Introduction

Julia Silge wrote a nice blog post “Song Lyrics Across the United States” where she counted the number of songs mentioning each State in Kaylin Walker’s dataset. After reading the post I decided to try a different approach to find location names in the lyrics, using automatic geoparsing instead of matching against a pre-defined list of locations. I recently created a R package for geoparsing, called geoparser, which is an interface to geoparser API.

Geoparsing

After reading the big dataset of songs lyrics I changed its encoding for not getting any special characters because I got an error from geoparser API because of that, and then I sent each song text to the API. Printing the song title wasn’t necessary but I liked seeing progress whereever I checked on the analysis.

library("dplyr")
library("readr")
library("purrr")
library("geoparser")
song_lyrics <- read_csv("data/billboard_lyrics_1964-2015.csv")

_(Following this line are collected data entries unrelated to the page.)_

/-! ### A change of a core -/

@[simp] theorem State.updCore_time (s : State) (n : Nat) (f : Core → Core) : (s.updCore n f).time = s.time := rfl
@[simp] theorem State.updCore_agenda (s : State) (n : Nat) (f : Core → Core) : (s.updCore n f).agenda = s.agenda := rfl
@[simp] theorem State.updCore_cur (s : State) (n : Nat) (f : Core → Core) : (s.updCore n f).cur = s.cur := rfl
@[simp] theorem State.updCore_free (s : State) (n : Nat) (f : Core → Core) : (s.updCore n f).free = s.free := rfl
@[simp] theorem State.updCore_next (s : State) (n : Nat) (f : Core → Core) : (s.updCore n f).next = s.next := rfl
@[simp] theorem State.updCore_mem (s : State) (n : Nat) (f : Core → Core) : (s.updCore n f).mem = s.mem := rfl
@[simp] theorem State.updCore_regs (s : State) (n : Nat) (f : Core → Core) : (s.updCore n f).regs = s.regs := rfl
@[simp] theorem State.updCore_hq (s : State) (n : Nat) (f : Core → Core) : (s.updCore n f).hq = s.hq := rfl
@[simp] theorem State.updCore_txns (s : State) (n : Nat) (f : Core → Core) : (s.updCore n f).txns = s.txns := rfl
@[simp] theorem State.updCore_net (s : State) (n : Nat) (f : Core → Core) : (s.updCore n f).net = s.net := rfl
@[simp] theorem State.updCore_l2use (s : State) (n : Nat) (f : Core → Core) : (s.updCore n f).l2use = s.l2use := rfl
@[simp] theorem State.updCore_hostq (s : State) (n : Nat) (f : Core → Core) : (s.updCore n f).hostq = s.hostq := rfl
@[simp] theorem State.updCore_poison (s : State) (n : Nat) (f : Core → Core) : (s.updCore n f).poison = s.poison := rfl
@[simp] theorem State.updCore_badline (s : State) (n : Nat) (f : Core → Core) : (s.updCore n f).badline = s.badline := rfl
@[simp] theorem State.updCore_frames (s : State) (n : Nat) (f : Core → Core) : (s.updCore n f).frames = s.frames := rfl
@[simp] theorem State.updCore_minor (s : State) (n : Nat) (f : Core → Core) : (s.updCore n f).minor = s.minor := rfl
@[simp] theorem State.updCore_major (s : State) (n : Nat) (f : Core → Core) : (s.updCore n f).major = s.major := rfl
@[simp] theorem State.updCore_clamps (s : State) (n : Nat) (f : Core → Core) : (s.updCore n f).clamps = s.clamps := rfl
@[simp] theorem State.updCore_mgmt (s : State) (n : Nat) (f : Core → Core) : (s.updCore n f).mgmt = s.mgmt := rfl
@[simp] theorem State.updCore_ctb (s : State) (n : Nat) (f : Core → Core) : (s.updCore n f).ctb = s.ctb := rfl
@[simp] theorem State.updCore_hubtb (s : State) (n : Nat) (f : Core → Core) : (s.updCore n f).hubtb = s.hubtb := rfl
@[simp] theorem State.updCore_walks (s : State) (n : Nat) (f : Core → Core) : (s.updCore n f).walks = s.walks := rfl
@[simp] theorem State.updCore_launches (s : State) (n : Nat) (f : Core → Core) : (s.updCore n f).launches = s.launches := rfl
@[simp] theorem State.updCore_xfers (s : State) (n : Nat) (f : Core → Core) : (s.updCore n f).xfers = s.xfers := rfl
@[simp] theorem State.updCore_xturn (s : State) (n : Nat) (f : Core → Core) : (s.updCore n f).xturn = s.xturn := rfl
@[simp] theorem State.updCore_xlast (s : State) (n : Nat) (f : Core → Core) : (s.updCore n f).xlast = s.xlast := rfl
@[simp] theorem State.updCore_remotes (s : State) (n : Nat) (f : Core → Core) : (s.updCore n f).remotes = s.remotes := rfl
@[simp] theorem State.updCore_credits (s : State) (n : Nat) (f : Core → Core) : (s.updCore n f).credits = s.credits := rfl
@[simp] theorem State.updCore_senders (s : State) (n : Nat) (f : Core → Core) : (s.updCore n f).senders = s.senders := rfl
@[simp] theorem State.updCore_engfaults (s : State) (n : Nat) (f : Core → Core) : (s.updCore n f).engfaults = s.engfaults := rfl
@[simp] theorem State.updCore_saved (s : State) (n : Nat) (f : Core → Core) : (s.updCore n f).saved = s.saved := rfl
@[simp] theorem State.updCore_answers (s : State) (n : Nat) (f : Core → Core) : (s.updCore n f).answers = s.answers := rfl
@[simp] theorem State.updCore_dists (s : State) (n : Nat) (f : Core → Core) : (s.updCore n f).dists = s.dists := rfl
@[simp] theorem State.updCore_posted (s : State) (n : Nat) (f : Core → Core) : (s.updCore n f).posted = s.posted := rfl
@[simp] theorem State.updCore_queues (s : State) (n : Nat) (f : Core → Core) : (s.updCore n f).queues = s.queues := rfl
@[simp] theorem State.updCore_fins (s : State) (n : Nat) (f : Core → Core) : (s.updCore n f).fins = s.fins := rfl
@[simp] theorem State.updCore_openPkts (s : State) (n : Nat) (f : Core → Core) : (s.updCore n f).openPkts = s.openPkts := rfl
@[simp] theorem State.updCore_graphs (s : State) (n : Nat) (f : Core → Core) : (s.updCore n f).graphs = s.graphs := rfl
@[simp] theorem State.updCore_procs (s : State) (n : Nat) (f : Core → Core) : (s.updCore n f).procs = s.procs := rfl
@[simp] theorem State.updCore_roots (s : State) (n : Nat) (f : Core → Core) : (s.updCore n f).roots = s.roots := rfl
@[simp] theorem State.updCore_hostout (s : State) (n : Nat) (f : Core → Core) : (s.updCore n f).hostout = s.hostout := rfl
@[simp] theorem State.updCore_planDone (s : State) (n : Nat) (f : Core → Core) : (s.updCore n f).planDone = s.planDone := rfl
@[simp] theorem State.updCore_heldWrites (s : State) (n : Nat) (f : Core → Core) : (s.updCore n f).heldWrites = s.heldWrites := rfl
@[simp] theorem State.updCore_plan (s : State) (n : Nat) (f : Core → Core) : (s.updCore n f).plan = s.plan := rfl
@[simp] theorem State.updCore_rebind (s : State) (n : Nat) (f : Core → Core) : (s.updCore n f).rebind = s.rebind := rfl
@[simp] theorem State.updCore_planRead (s : State) (n : Nat) (f : Core → Core) : (s.updCore n f).planRead = s.planRead := rfl
@[simp] theorem State.updCore_tagDelta (s : State) (n : Nat) (f : Core → Core) : (s.updCore n f).tagDelta = s.tagDelta := rfl
@[simp] theorem State.updCore_nodeOff (s : State) (n : Nat) (f : Core → Core) : (s.updCore n f).nodeOff = s.nodeOff := rfl
@[simp] theorem State.updCore_srambad (s : State) (n : Nat) (f : Core → Core) : (s.updCore n f).srambad = s.srambad := rfl
@[simp] theorem State.updCore_installs (s : State) (n : Nat) (f : Core → Core) : (s.updCore n f).installs = s.installs := rfl
@[simp] theorem State.updCore_ioreqs (s : State) (n : Nat) (f : Core → Core) : (s.updCore n f).ioreqs = s.ioreqs := rfl
@[simp] theorem State.updCore_frameLists (s : State) (n : Nat) (f : Core → Core) : (s.updCore n f).frameLists = s.frameLists := rfl
@[simp] theorem State.updCore_frameAsks (s : State) (n : Nat) (f : Core → Core) : (s.updCore n f).frameAsks = s.frameAsks := rfl
@[simp] theorem State.updCore_copied (s : State) (n : Nat) (f : Core → Core) : (s.updCore n f).copied = s.copied := rfl
@[simp] theorem State.updCore_again (s : State) (n : Nat) (f : Core → Core) : (s.updCore n f).again = s.again := rfl
@[simp] theorem State.updCore_badTree (s : State) (n : Nat) (f : Core → Core) : (s.updCore n f).badTree = s.badTree := rfl
@[simp] theorem State.updCore_cec (s : State) (n : Nat) (f : Core → Core) : (s.updCore n f).cec = s.cec := rfl
@[simp] theorem State.updCore_owners (s : State) (n : Nat) (f : Core → Core) : (s.updCore n f).owners = s.owners := rfl
@[simp] theorem State.updCore_fuses (s : State) (n : Nat) (f : Core → Core) : (s.updCore n f).fuses = s.fuses := rfl
@[simp] theorem State.updCore_presence (s : State) (n : Nat) (f : Core → Core) : (s.updCore n f).presence = s.presence := rfl
@[simp] theorem State.updCore_recoveryStrap (s : State) (n : Nat) (f : Core → Core) : (s.updCore n f).recoveryStrap = s.recoveryStrap := rfl
@[simp] theorem State.updCore_attests (s : State) (n : Nat) (f : Core → Core) : (s.updCore n f).attests = s.attests := rfl
@[simp] theorem State.updCore_reported (s : State) (n : Nat) (f : Core → Core) : (s.updCore n f).reported = s.reported := rfl
@[simp] theorem State.updCore_forced (s : State) (n : Nat) (f : Core → Core) : (s.updCore n f).forced = s.forced := rfl
@[simp] theorem State.updCore_groups (s : State) (n : Nat) (f : Core → Core) : (s.updCore n f).groups = s.groups := rfl
@[simp] theorem State.updCore_outgoing (s : State) (n : Nat) (f : Core → Core) : (s.updCore n f).outgoing = s.outgoing := rfl
@[simp] theorem State.updCore_wire (s : State) (n : Nat) (f : Core → Core) : (s.updCore n f).wire = s.wire := rfl
@[simp] theorem State.updCore_early (s : State) (n : Nat) (f : Core → Core) : (s.updCore n f).early = s.early := rfl
@[simp] theorem State.updCore_colls (s : State) (n : Nat) (f : Core → Core) : (s.updCore n f).colls = s.colls := rfl
@[simp] theorem State.updCore_flash (s : State) (n : Nat) (f : Core → Core) : (s.updCore n f).flash = s.flash := rfl
@[simp] theorem State.updCore_flashq (s : State) (n : Nat) (f : Core → Core) : (s.updCore n f).flashq = s.flashq := rfl
@[simp] theorem State.updCore_socks (s : State) (n : Nat) (f : Core → Core) : (s.updCore n f).socks = s.socks := rfl
@[simp] theorem State.updCore_files (s : State) (n : Nat) (f : Core → Core) : (s.updCore n f).files = s.files := rfl
@[simp] theorem State.updCore_heaps (s : State) (n : Nat) (f : Core → Core) : (s.updCore n f).heaps = s.heaps := rfl
@[simp] theorem State.updCore_maps (s : State) (n : Nat) (f : Core → Core) : (s.updCore n f).maps = s.maps := rfl
@[simp] theorem State.updCore_pools (s : State) (n : Nat) (f : Core → Core) : (s.updCore n f).pools = s.pools := rfl
@[simp] theorem State.updCore_placed (s : State) (n : Nat) (f : Core → Core) : (s.updCore n f).placed = s.placed := rfl
@[simp] theorem State.updCore_pooled (s : State) (n : Nat) (f : Core → Core) : (s.updCore n f).pooled = s.pooled := rfl
@[simp] theorem State.updCore_unmaps (s : State) (n : Nat) (f : Core → Core) : (s.updCore n f).unmaps = s.unmaps := rfl
@[simp] theorem State.updCore_jobs (s : State) (n : Nat) (f : Core → Core) : (s.updCore n f).jobs = s.jobs := rfl
@[simp] theorem State.updCore_msixTable (s : State) (n : Nat) (f : Core → Core) : (s.updCore n f).msixTable = s.msixTable := rfl
@[simp] theorem State.updCore_tested (s : State) (n : Nat) (f : Core → Core) : (s.updCore n f).tested = s.tested := rfl
@[simp] theorem State.updCore_cool (s : State) (n : Nat) (f : Core → Core) : (s.updCore n f).cool = s.cool := rfl
@[simp] theorem State.updCore_keys (s : State) (n : Nat) (f : Core → Core) : (s.updCore n f).keys = s.keys := rfl
@[simp] theorem State.updCore_sliceKeys (s : State) (n : Nat) (f : Core → Core) : (s.updCore n f).sliceKeys = s.sliceKeys := rfl
@[simp] theorem State.updCore_veils (s : State) (n : Nat) (f : Core → Core) : (s.updCore n f).veils = s.veils := rfl
@[simp] theorem State.updCore_scrubAt (s : State) (n : Nat) (f : Core → Core) : (s.updCore n f).scrubAt = s.scrubAt := rfl
@[simp] theorem State.updCore_aper (s : State) (n : Nat) (f : Core → Core) : (s.updCore n f).aper = s.aper := rfl
@[simp] theorem State.updCore_clocks (s : State) (n : Nat) (f : Core → Core) : (s.updCore n f).clocks = s.clocks := rfl
@[simp] theorem State.updCore_op (s : State) (n : Nat) (f : Core → Core) : (s.updCore n f).op = s.op := rfl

Encoding(song_lyrics$Lyrics) <- "latin1"  # (just to make sure)
song_lyrics$Lyrics <- iconv(song_lyrics$Lyrics, "latin1", "ASCII", sub="")

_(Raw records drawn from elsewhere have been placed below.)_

/-! ### Releases -/

theorem dedup_eq_singleton {l : List Nat} {k : Nat} : l.dedup = [k] ↔ l ≠ [] ∧ ∀ x ∈ l, x = k := by
  constructor
  · intro h
    refine ⟨fun h0 => by simp [h0] at h, fun x hx => ?_⟩
    have := List.mem_dedup.2 hx
    rw [h] at this
    simpa using this
  · rintro ⟨h0, h⟩
    obtain ⟨x, xs, rfl⟩ := List.exists_cons_of_ne_nil h0
    obtain rfl := h x (by simp)
    have hn := List.nodup_dedup (x :: xs)
    have hm : ∀ y ∈ (x :: xs).dedup, y = x := fun y hy => h y (List.mem_dedup.1 hy)
    have hx : x ∈ (x :: xs).dedup := List.mem_dedup.2 (by simp)
    generalize (x :: xs).dedup = l at hn hm hx
    match l, hx with
    | [y], _ => rw [hm y (by simp)]
    | y :: z :: l, _ =>
      rw [hm y (by simp), hm z (by simp)] at hn
      simp at hn

/-- What a release leaves of a word: all but its writer records and its tag's packs. -/
structure L1Word.Kept (x y : L1Word) : Prop where
  st : y.st = x.st
  wslot : y.wslot = x.wslot
  val : y.val = x.val
  kn : y.kn = x.kn
  bm : y.bm = x.bm
  rq : y.rq = x.rq
  wep : y.wep = x.wep
  wv : y.wv = true → x.wv = true
  others : ∀ o ∈ y.others, o ∈ x.others
  lz : y.lz = x.lz

theorem L1Word.Kept.refl (x : L1Word) : x.Kept x := ⟨rfl, rfl, rfl, rfl, rfl, rfl, rfl, id, fun _ h => h, rfl⟩

/-- A word that one pack alone wrote stays so. -/
theorem L1Word.Kept.writers {x y : L1Word} (h : x.Kept y) {k : Nat} (hx : x.writers = [k]) : y.writers = [k] := by
  unfold L1Word.writers at hx ⊢
  rw [dedup_eq_singleton] at hx ⊢
  refine ⟨by simp, fun z hz => ?_⟩
  rcases List.mem_cons.1 hz with rfl | hz
  · exact hx.2 _ (by simp [h.wslot])
  · obtain ⟨o, ho, rfl⟩ := List.mem_map.1 hz
    exact hx.2 _ (by simp only [List.mem_cons, List.mem_map]; exact .inr ⟨o, h.others o ho, rfl⟩)

theorem get_map {α : Type} (d : α) (f : α → α) (m : SMap α) (k : Nat) :
    get (f d) (m.map (fun e => (e.1, f e.2))) k = f (get d m k) := by
  induction m with
  | nil => rfl
  | cons e m ih =>
    obtain ⟨i, x⟩ := e
    simp only [List.map_cons, Machine.get]
    split
    · rfl
    · exact ih

/-- The words of one L1 are those of another, each of them kept. -/
def KeptAll (l k : SMap L1Word) : Prop :=
  ∃ f : L1Word → L1Word, f L1Word.inv = L1Word.inv ∧ (∀ x : L1Word, x.Kept (f x)) ∧ k = l.map (fun e => (e.1, f e.2))

theorem KeptAll.refl (l : SMap L1Word) : KeptAll l l := ⟨id, rfl, L1Word.Kept.refl, by simp⟩

theorem KeptAll.get {l k : SMap L1Word} (h : KeptAll l k) (w : Nat) : (Machine.get L1Word.inv l w).Kept (Machine.get L1Word.inv k w) := by
  obtain ⟨f, hi, hk, rfl⟩ := h
  have := get_map L1Word.inv f l w
  rw [hi] at this
  rw [this]
  exact hk _

/-- Dropping the words of some lines keeps the others so. -/
theorem KeptAll.filter {l k : SMap L1Word} (h : KeptAll l k) (p : Nat → L1St → Bool) :
    KeptAll (l.filter (fun e => p e.1 e.2.st)) (k.filter (fun e => p e.1 e.2.st)) := by
  obtain ⟨f, hi, hk, rfl⟩ := h
  refine ⟨f, hi, hk, ?_⟩
  rw [List.filter_map]
  congr 1
  refine List.filter_congr (fun e _ => ?_)
  simp only [Function.comp, (hk e.2).st]

theorem Core.bumpEco_l1 (c : Core) (slot : Nat) (dv : Bool) : KeptAll c.l1 (c.bumpEco slot dv).l1 := by
  unfold Core.bumpEco
  simp only []
  split
  · exact ⟨fun x => { x with
      wv := x.wv && x.wslot != slot, owv := x.owv && x.owslot != slot, tg := x.tg.filter (fun k => k != slot),
      others := x.others.filter (fun o => o.1 != slot) }, rfl,
      fun x => ⟨rfl, rfl, rfl, rfl, rfl, rfl, rfl, fun h => (Bool.and_eq_true_iff.1 h).1, fun o ho => List.mem_of_mem_filter ho, rfl⟩, rfl⟩
  · exact KeptAll.refl _

theorem Core.bumpEco_ecoOf (c : Core) (slot : Nat) (dv : Bool) (k : Nat) (h : k ≠ slot) : (c.bumpEco slot dv).ecoOf k = c.ecoOf k := by
  unfold Core.bumpEco Core.ecoOf
  simp only []
  rw [get_set_ne _ _ _ _ _ (Ne.symm h)]
  unfold Core.clearRecords
  split <;> rfl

song_lyrics <- song_lyrics %>%
  filter(!is.na(Lyrics)) %>%
  by_row(function(x){
  print(x$Song)
  lala <- geoparser_q(x$Lyrics)
  lala$results
})

save(song_lyrics, file = "output/song_lyrics.RData")

Mapping

I then used tidyr to unnest the list column containing the geoparsing results, and then mapped them. If you click on a circle you’ll see the name and type of the place (is it a populated place, or an administrative division, e.g. San Francisco vs. California) and the number and titles of the songs where the location was identified.

library("dplyr")
library("leaflet")
library("tidyr")
load("output/song_lyrics.RData")

unnested_lyrics <- unnest(song_lyrics, .out)


unnested_lyrics %>%
  group_by(name, longitude, latitude, type) %>%
  summarize(n = length(unique(Song)), song = toString(unique(Song))) %>%
  group_by(name) %>%
  mutate(popup = paste(name, type, paste0(n, " songs which are ", song), sep = ",")) %>%
  ungroup() %>%
  filter(! type %in% c("continent")) %>%
  leaflet() %>%
  addTiles %>%
  addCircleMarkers(lng = ~longitude,
                   lat = ~latitude,
                   popup = ~popup)

Look at null island (longitude and latitude 0) which is actually the location given for the moon by geoparser!

Conclusion

When comparing lyrics against geoparsing results, one will surely find some inadequacies, but it was fun anyway. Keep in mind that geoparsing was not developped for geoparsing songs.

I have a feeling such an analysis could become a nice Shiny app or interactive dashboard where one could see the lyrics corresponding to any song more easily with clicks on the map but I don’t have time for that.